Formats available: ebook
Genre: science fiction romance
Length: 283 pages
Publisher: Soul Mate Publishing
Date Released: December 23, 2013
Purchasing Info: Author’s Website, Publisher’s Website, Goodreads, Amazon
A hundred years from now, Earth has trading partners with alien beings, mostly humanoid. However, going into space has brought forth an unknown enemy who attacks Earth at will.
The Zoastra are part of the Earthseekers, an organization originally designed to go into space. Its new mission is to find Earth’s enemies.
Ariel, stuck on a Victorian planet, steals Grace’s body in order to get off the planet. Now Grace must get her body back before Ariel bonds with Grace’s husband, Peter. Then there is Cross, the man on a mission to find those who killed his family. Ariel is attracted to Cross, but she’s stolen someone’s life. What can she do?
The Zoastra Affair is science fiction romance at the space opera end of the spectrum, but the emphasis is squarely on the romantic aspects of this story.
It also feels like there is a certain amount of wish-fulfillment fantasy mixed in, but that’s not a bad thing. The Zoastra Affair is the kind of mind-candy that is worth getting into, just for the fun.
The Zoastra is a ship. It’s an Earthseekers space ship, and the Earthseekers are heading out into deep space to put some hurt on the aliens who did a fly-by and carved up a whole chunk of North America. They’re out for payback, but they aren’t exactly sure who they are paying back.
Their last stop before they go “where no Earthseeker has gone before” is a hospitality planet populated by the Sheratons. Yes, like the hotel chain. The Sheratons look human but aren’t, and that where the weird gets into the romance.
Sheratons mate for life. Females have a biological imperative to mate at age 18, and once mated, the relationship between husbands and wives is symbiotic–they must have sex every week, or they will die.. (It’s fair that the compulsion hits both sexes, but not the way that females are forced to marry someone, anyone, at maturity).
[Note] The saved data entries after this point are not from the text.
-- ==== Sys2Proof/Certificates/Slice0/Obligations.lean ====
section
/-! DEFINITION. The statements for the provers, from the numbered rules of spec/. -/

open Sys2Proof Sys2Proof.Machine

/-! ### Words the statements use -/

/-- The SEL bit (R52), for the statements' own frames. -/
def Sys2Proof.Claims.selBit : Idx → BitVec 1
  | .one => 0#1
  | .two => 1#1

/-- The MODE bit (R53), for the statements' own frames. -/
def Sys2Proof.Claims.modeBit : SysMode → BitVec 1
  | .vc => 0#1
  | .pf => 1#1

/-- A frame written out field by field from R50, with RSVD zero. -/
def Sys2Proof.Claims.frameOf (opc : BitVec 8) (sel mode : BitVec 1) (a b c : Word) : Frame :=
  opc ++ sel ++ mode ++ 0#22 ++ a ++ b ++ c

/-- The largest magnitude, in units of 2^-149, below which a sum or product rounds to a finite binary32 value. -/
def Sys2Proof.Claims.overflowBound : Int := (2 ^ 25 - 1) * 2 ^ 252

/-- `x` is finite, no finite value is nearer to `num / den` units of 2^-149 (`den` positive), and where another is as near
`x` has the even significand. -/
def Sys2Proof.Claims.isNearest (num den : Int) (x : F32) : Prop :=
  b32IsFinite x = true ∧
  ∀ z : F32, b32IsFinite z = true →
    |b32Units x * den - num| ≤ |b32Units z * den - num| ∧
    (|b32Units x * den - num| = |b32Units z * den - num| → b32Units z ≠ b32Units x → x.getLsbD 0 = false)

/-- `x` is the binary32 value a written gain gives (R60): the pattern itself, or the decimal real rounded to nearest even. -/
def Sys2Proof.Claims.isGain : GainLit → F32 → Prop
  | .bits pattern, x => x = pattern
  | .decimal neg digits places, x =>
    let v : Int := (if neg then -(digits : Int) else digits) * 2 ^ 149
    (|v| < overflowBound * 10 ^ places → isNearest v (10 ^ places) x) ∧
    (overflowBound * 10 ^ places ≤ |v| → x = if neg then 0xFF800000#32 else 0x7F800000#32)

/-- The value of `x` is below the value of `y`, the infinities at the two ends; never of a NaN. -/
def Sys2Proof.Claims.isBelow (x y : F32) : Prop :=
  (b32IsFinite x = true ∧ b32IsFinite y = true ∧ b32Units x < b32Units y) ∨
  (x = 0xFF800000#32 ∧ (b32IsFinite y = true ∨ y = 0x7F800000#32)) ∨
  (b32IsFinite x = true ∧ y = 0x7F800000#32)

/-- `c` is `x` clamped: `x` itself in [-lim, lim], `hi` above lim, `lo` below -lim, infinities included. -/
def Sys2Proof.Claims.isClamped (lim : Int) (lo hi x c : F32) : Prop :=
  (b32IsFinite x = true ∧ |b32Units x| ≤ lim * 2 ^ 149 → c = x) ∧
  (x = 0x7F800000#32 ∨ (b32IsFinite x = true ∧ lim * 2 ^ 149 < b32Units x) → c = hi) ∧
  (x = 0xFF800000#32 ∨ (b32IsFinite x = true ∧ b32Units x < -(lim * 2 ^ 149)) → c = lo)

open Sys2Proof.Claims

/-! ### Decoding (30_encoding) -/

/-- R50, R54, R55, R59: the decoder reads back the encoder's frame, every operand at every value. -/
def Obligations.DecodeReadsBackEveryEncoding : Prop :=
  ∀ i : Instr, decode (encode i) = .ok i

/-- R54, R55, R56, R59: a frame that spells an instruction is the frame the encoder writes, so no other does and no bit is
ignored. -/
def Obligations.OnlyTheEncodingSpellsAnInstruction : Prop :=
  ∀ (f : Frame) (i : Instr), decode f = .ok i → encode i = f

/-- R50 to R55: frames written out in 95_test_vectors decode to the instructions they stand for. -/
def Obligations.WrittenFramesDecode : Prop :=
  decode 0x01800000_00000000_00000000_00007FF0#128 = .ok (.encClear .two 0x7FF0) ∧
  decode 0x02000000_00000000_00000000_00008000#128 = .ok (.encUpdate .one 0x8000) ∧
  decode 0x10000000_00007FFF_00008000_00000000#128 = .ok (.vpidCompute 0x7FFF 0x8000) ∧
  decode 0x12000000_3F800000_3F000000_3E800000#128 = .ok (.vpidSetParams 0x3F800000 0x3F000000 0x3E800000) ∧
  decode 0x20000000_7FFFFFFF_FFFFFFFF_00000000#128 = .ok (.ppidCompute 0x7FFFFFFF 0xFFFFFFFF) ∧
  decode 0x22000000_3F000000_40E00000_40E00000#128 = .ok (.ppidSetParams 0x3F000000 0x40E00000 0x40E00000) ∧
  decode 0x30C00000_00000078_00000000_00000000#128 = .ok (.gateApply .two .pf 120) ∧
  decode 0xF0000000_00000000_00000000_00000000#128 = .ok .statusRead
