-- ==== Sys2Proof/Laws/Gate.lean ====
section
/-! SUPPORT. The gate's clamps, dead-zones and direction (R120, R121). -/

namespace Sys2Proof.Machine

theorem clampI_cases (a lo hi : Int) :
    (a < lo ∧ clampI a lo hi = lo) ∨ (¬ a < lo ∧ a > hi ∧ clampI a lo hi = hi) ∨
    (¬ a < lo ∧ ¬ a > hi ∧ clampI a lo hi = a) := by
  unfold clampI
  split
  · simp_all
  · split <;> simp_all

theorem deadZone_eq (width c : Int) : deadZone width c = if |c| < width then 0 else c := by
  unfold deadZone
  simp only [Int.abs_eq_natAbs]
  split <;> split <;> omega

theorem gateShape_vc (cmd : Int) : gateShape cmd .vc = deadZone 30 (clampI cmd (-1000) 1000) := rfl

theorem gateShape_pf (cmd : Int) :
    gateShape cmd .pf = deadZone 120 (clampI (clampI cmd (-1000) 1000) (-200) 200) := rfl

/-- The gate's result: stopped, or of the command's sign with a magnitude in [30, 1000]. -/
theorem gateShape_bounds (cmd : Int) (md : SysMode) :
    gateShape cmd md = 0 ∨
    (0 < cmd ∧ 30 ≤ gateShape cmd md ∧ gateShape cmd md ≤ 1000) ∨
    (cmd < 0 ∧ gateShape cmd md ≤ -30 ∧ -1000 ≤ gateShape cmd md) := by
  have h1 := clampI_cases cmd (-1000) 1000
  have h2 := clampI_cases (clampI cmd (-1000) 1000) (-200) 200
  cases md
  · rw [gateShape_vc, deadZone_eq]
    generalize clampI cmd (-1000) 1000 = c at *
    simp only [Int.abs_eq_natAbs]
    split <;> omega
  · rw [gateShape_pf, deadZone_eq]
    generalize clampI (clampI cmd (-1000) 1000) (-200) 200 = d at *
    generalize clampI cmd (-1000) 1000 = c at *
    simp only [Int.abs_eq_natAbs]
    split <;> omega

/-- `gate_dir` of a positive or a negative command. -/
theorem gateDir_pos (p : DirPolarity) {c : Int} (h : 0 < c) :
    gateDir p c = ⟨BitVec.ofInt 16 c, decide (p = .aPositive), decide (p = .bPositive)⟩ := by
  have h0 : c ≠ 0 := by omega
  unfold gateDir
  cases p <;> simp [h0, h]

theorem gateDir_neg (p : DirPolarity) {c : Int} (h : c < 0) :
    gateDir p c = ⟨BitVec.ofInt 16 (-c), decide (p = .bPositive), decide (p = .aPositive)⟩ := by
  have h0 : c ≠ 0 := by omega
  have h1 : ¬ 0 < c := by omega
  unfold gateDir
  cases p <;> simp [h0, h1]

theorem toNat_ofInt16 {c : Int} (h0 : 0 ≤ c) (h1 : c < 65536) : ((BitVec.ofInt 16 c).toNat : Int) = c := by
  rw [BitVec.toNat_ofInt]
  omega

end Sys2Proof.Machine
end

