-- ==== Sys2Proof/Laws/Serve.lean ====
section
/-! SUPPORT. What the waiting events and FAULT mean to a step. -/

namespace Sys2Proof.Machine

/-- An instruction answers a next state, and never reads or writes the waiting events. -/
theorem exec_withInputs (i : Instr) (s : State) (is : List Input) :
    ∃ t, exec i s = .next t ∧ t.inputs = s.inputs ∧ exec i (s.withInputs is) = .next (t.withInputs is) := by
  cases i <;> simp only [exec]
  case encUpdate a raw =>
    unfold execEncUpdate
    simp only [State.withInputs_last, State.withInputs_pos, State.withInputs_cfg]
    split
    · exact ⟨_, rfl, rfl, rfl⟩
    · split <;> exact ⟨_, rfl, rfl, rfl⟩
  case vpidCompute =>
    unfold execVpidCompute
    simp only [State.withInputs_vkp, State.withInputs_vki, State.withInputs_vkd, State.withInputs_cfg, State.withInputs_e0,
      State.withInputs_e1, State.withInputs_acc]
    split
    · split <;> exact ⟨_, rfl, rfl, rfl⟩
    · exact ⟨_, rfl, rfl, rfl⟩
  case ppidCompute =>
    unfold execPpidCompute
    simp only [State.withInputs_pkp, State.withInputs_cfg]
    split
    · exact ⟨_, rfl, rfl, rfl⟩
    · split
      · exact ⟨_, rfl, rfl, rfl⟩
      · split <;> exact ⟨_, rfl, rfl, rfl⟩
  all_goals exact ⟨_, rfl, rfl, rfl⟩

/-- The same of serving a frame. -/
theorem serveFrame_withInputs (f : Frame) (s : State) (is : List Input) :
    ∃ t, serveFrame f s = .next t ∧ t.inputs = s.inputs ∧ serveFrame f (s.withInputs is) = .next (t.withInputs is) := by
  unfold serveFrame
  cases decode f with
  | ok i => exact exec_withInputs i s is
  | error e => exact ⟨_, rfl, rfl, rfl⟩

/-- The same of serving an event. -/
theorem serveInput_withInputs (i : Input) (s : State) (is : List Input) :
    ∃ t, serveInput i s = .next t ∧ t.inputs = s.inputs ∧ serveInput i (s.withInputs is) = .next (t.withInputs is) := by
  cases i with
  | request f => exact serveFrame_withInputs f s is
  | bytes bs =>
    simp only [serveInput, State.withInputs_cfg]
    cases frameOfBytes s.cfg.frameByteOrder bs with
    | some f => exact serveFrame_withInputs f s is
    | none => exact ⟨_, rfl, rfl, rfl⟩
  | reset => exact ⟨_, rfl, rfl, rfl⟩

/-- FAULT keeps its bits and gains the error's (R151). -/
theorem setFault_getLsbD (fl : BitVec 5) (e : ErrorCode) :
    (∀ k, fl.getLsbD k = true → (setFault fl e).getLsbD k = true) ∧
    (setFault fl e).getLsbD (e.code.toNat - 1) = true := by
  constructor
  · intro k hk
    simp [setFault, hk]
  · cases e <;> simp [setFault, ErrorCode.faultMask, ErrorCode.code]

theorem setFault_ne_zero (fl : BitVec 5) (e : ErrorCode) : setFault fl e ≠ 0 := by
  intro h
  have := (setFault_getLsbD fl e).2
  rw [h] at this
  simp at this

end Sys2Proof.Machine
end

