/-- 1 + 2^-24 is a tie, 1 + 3*2^-24 rounds up to even; the largest finite value doubled is infinity; x - x is +0. -/
theorem test_b32Add : b32Add 0x3F800000 0x33800000 = 0x3F800000#32 ∧ b32Add 0x3F800001 0x33800000 = 0x3F800002#32 ∧
    b32Add 0x7F7FFFFF 0x7F7FFFFF = 0x7F800000#32 ∧ b32Add 0x3F800000 0xBF800000 = 0x00000000#32 ∧
    b32Add 0x80000000 0x80000000 = 0x80000000#32 := by decide

/-- 0.5 * 37 = 18.5; half the least subnormal is a tie to zero, with the sign kept; infinity times zero is the quiet NaN. -/
theorem test_b32Mul : b32Mul 0x3F000000 0x42140000 = 0x41940000#32 ∧ b32Mul 0xBF000000 0x00000001 = 0x80000000#32 ∧
    b32Mul 0x7F800000 0 = 0x7FC00000#32 ∧ b32Mul 0x7F7FFFFF 0x40000000 = 0x7F800000#32 := by decide

/-- -62.5 and 112.5 (V-7, V-3). -/
theorem test_b32Trunc0 : b32Trunc0 0xC27A0000 = -62 ∧ b32Trunc0 0x42E10000 = 112 := by decide

/-! ### Witnesses: the hypotheses of each statement are met, each clause at a boundary of its range -/

/-- OnlyTheEncodingSpellsAnInstruction. -/
theorem witness_onlyTheEncoding : decode 0x01800000_00000000_00000000_0000FFFF#128 = .ok (.encClear .two 0xFFFF) := by decide

/-- DecoderFollowsTheTable: a selected row, and a frame no row selects with a frame waiting. -/
theorem witness_decoder_row : (0x10000000_0000FFFF_00008000_00000000#128 &&& Opcode.vpidCompute.mask) =
    Opcode.vpidCompute.pattern := by decide
theorem witness_decoder_noRow : (∀ op : Opcode, 0x10000000_00010000_00000000_00000000#128 &&& op.mask ≠ op.pattern) ∧
    (waiting 0x10000000_00010000_00000000_00000000#128).inputs = [.request 0x10000000_00010000_00000000_00000000#128] :=
  ⟨fun op => by cases op <;> decide, rfl⟩

/-- ReservedOpcodesAreIllegal: the ends of each reserved range. -/
theorem witness_reserved : ∀ o ∈ [0x04, 0x0F, 0x13, 0x1F, 0x21, 0x23, 0x2F, 0x31, 0xEF, 0xF1, 0xFF],
    (let opc := ((BitVec.ofNat 128 (o * 2 ^ 120)).extractLsb' 120 8).toNat
     (0x04 ≤ opc ∧ opc ≤ 0x0F) ∨ (0x13 ≤ opc ∧ opc ≤ 0x1F) ∨ opc = 0x21 ∨ (0x23 ≤ opc ∧ opc ≤ 0x2F) ∨
     (0x31 ≤ opc ∧ opc ≤ 0xEF) ∨ (0xF1 ≤ opc ∧ opc ≤ 0xFF)) := by decide

/-- UnusedFieldsMustBeZero: for each operation, a frame with one unused bit set, at an edge of its field. -/
theorem witness_unused (op : Opcode) : ∃ f : Frame, f.opc = op.value ∧ ¬ unusedFieldsZero op f := by
  cases op
  case nop => exact ⟨0x00000000_00000000_00000000_00000001#128, by decide, by unfold unusedFieldsZero; decide⟩
  case encClear => exact ⟨0x01000000_00000000_00000000_00010000#128, by decide, by unfold unusedFieldsZero; decide⟩
  case encUpdate => exact ⟨0x02000000_80000000_00000000_00000000#128, by decide, by unfold unusedFieldsZero; decide⟩
  case encRead => exact ⟨0x03400000_00000000_00000000_00000000#128, by decide, by unfold unusedFieldsZero; decide⟩
  case vpidCompute => exact ⟨0x10000000_00000000_80000000_00000000#128, by decide, by unfold unusedFieldsZero; decide⟩
  case vpidReset => exact ⟨0x11800000_00000000_00000000_00000000#128, by decide, by unfold unusedFieldsZero; decide⟩
  case vpidSetParams => exact ⟨0x12000001_00000000_00000000_00000000#128, by decide, by unfold unusedFieldsZero; decide⟩
  case ppidCompute => exact ⟨0x20000000_00000000_00000000_00000001#128, by decide, by unfold unusedFieldsZero; decide⟩
  case ppidSetParams => exact ⟨0x22200000_00000000_00000000_00000000#128, by decide, by unfold unusedFieldsZero; decide⟩
  case gateApply => exact ⟨0x30000000_00000000_00000001_00000000#128, by decide, by unfold unusedFieldsZero; decide⟩
  case statusRead => exact ⟨0xF0000000_00000000_00000001_00000000#128, by decide, by unfold unusedFieldsZero; decide⟩

/-- StepRunsTheDecodedInstruction: a whole frame, and its bytes. -/
theorem witness_step_request : decode 0x03000000_00000000_00000000_00000000#128 = .ok (.encRead .one) ∧
    (waiting 0x03000000_00000000_00000000_00000000#128).inputs = .request 0x03000000_00000000_00000000_00000000#128 :: [] := by
  decide
theorem witness_step_bytes :
    frameOfBytes State.reset.cfg.frameByteOrder [0, 0, 0, 0, 0, 0, 0, 0, 0, 0, 0, 0, 0, 0, 0, 0x03] =
      some 0x03000000_00000000_00000000_00000000#128 := by decide

/-- BytesCarryTheFrame: the first and last bytes of a frame and of a response. -/
theorem witness_bytes : (frameBytes .little 0x01000000_00000000_00000000_000000FF#128)[0]? = some 0xFF ∧
    (frameBytes .little 0x01000000_00000000_00000000_000000FF#128)[15]? = some 0x01 ∧
    (frameBytes .big 0x01000000_00000000_00000000_000000FF#128)[0]? = some 0x01 ∧
    (responseBytes .little ⟨.error .overflow, 0, 7⟩)[0]? = some 7 ∧
    (responseBytes .big ⟨.error .overflow, 0, 7⟩)[11]? = some 7 ∧
    (responseBytes .big ⟨.error .overflow, 0, 7⟩)[3]? = some 5 := by decide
The officers of the Zoastra include Peter Newman and his wife Grace. Peter is on the command track and Grace is a scientist. Their marriage is suffering a strain because they are both working way too many hours and not making time for each other.
Trouble arrives (it actually flies away with them) when Grace goes with the females of the greeting party to take part in a spa day and massage. There is one detail about the Sheratons that everyone believes is a myth; a small percentage of the population can switch bodies.
Ariel is inhabiting the body of a teenaged Sheraton because said Sheraton switched bodies with her against her will four years ago. She just wants to get back to her home society, to be of use rather than ornamentation, and before the hinted at mating bond is forced on her.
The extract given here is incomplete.